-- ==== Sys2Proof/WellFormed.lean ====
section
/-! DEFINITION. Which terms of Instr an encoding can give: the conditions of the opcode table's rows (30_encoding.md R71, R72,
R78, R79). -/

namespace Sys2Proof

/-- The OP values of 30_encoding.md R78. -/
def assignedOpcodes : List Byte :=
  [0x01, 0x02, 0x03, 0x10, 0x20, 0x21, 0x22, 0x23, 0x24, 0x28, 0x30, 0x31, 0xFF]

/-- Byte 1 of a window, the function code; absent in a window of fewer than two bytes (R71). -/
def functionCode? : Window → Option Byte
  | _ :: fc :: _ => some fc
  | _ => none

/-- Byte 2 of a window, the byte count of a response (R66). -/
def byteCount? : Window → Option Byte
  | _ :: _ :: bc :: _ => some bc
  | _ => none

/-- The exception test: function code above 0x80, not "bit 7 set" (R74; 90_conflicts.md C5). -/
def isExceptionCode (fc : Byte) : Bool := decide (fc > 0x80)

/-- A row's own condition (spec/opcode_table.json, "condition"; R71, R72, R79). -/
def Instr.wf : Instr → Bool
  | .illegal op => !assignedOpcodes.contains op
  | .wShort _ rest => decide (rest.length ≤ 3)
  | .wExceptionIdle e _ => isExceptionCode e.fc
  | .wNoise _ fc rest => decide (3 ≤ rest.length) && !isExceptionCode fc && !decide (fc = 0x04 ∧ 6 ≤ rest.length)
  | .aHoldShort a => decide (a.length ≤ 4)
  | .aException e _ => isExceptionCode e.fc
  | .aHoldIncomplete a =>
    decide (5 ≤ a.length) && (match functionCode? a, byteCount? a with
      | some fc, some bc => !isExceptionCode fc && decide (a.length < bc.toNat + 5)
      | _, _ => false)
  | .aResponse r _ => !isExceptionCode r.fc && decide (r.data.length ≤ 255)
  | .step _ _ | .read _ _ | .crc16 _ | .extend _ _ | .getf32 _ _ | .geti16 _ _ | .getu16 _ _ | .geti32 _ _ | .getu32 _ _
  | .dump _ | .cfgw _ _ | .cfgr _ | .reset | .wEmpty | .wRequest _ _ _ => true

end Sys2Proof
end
______________________________
_Assigned task:_
Begin at the line that has "def isExceptionCode (fc" in the entries above; stop after the line that has "6 ≤ rest.length)". Transcribe exactly those lines and no others.

_Exercise result:_
def isExceptionCode (fc : Byte) : Bool := decide (fc > 0x80)

/-- A row's own condition (spec/opcode_table.json, "condition"; R71, R72, R79). -/
def Instr.wf : Instr → Bool
  | .illegal op => !assignedOpcodes.contains op
  | .wShort _ rest => decide (rest.length ≤ 3)
  | .wExceptionIdle e _ => isExceptionCode e.fc
  | .wNoise _ fc rest => decide (3 ≤ rest.length) && !isExceptionCode fc && !decide (fc = 0x04 ∧ 6 ≤ rest.length)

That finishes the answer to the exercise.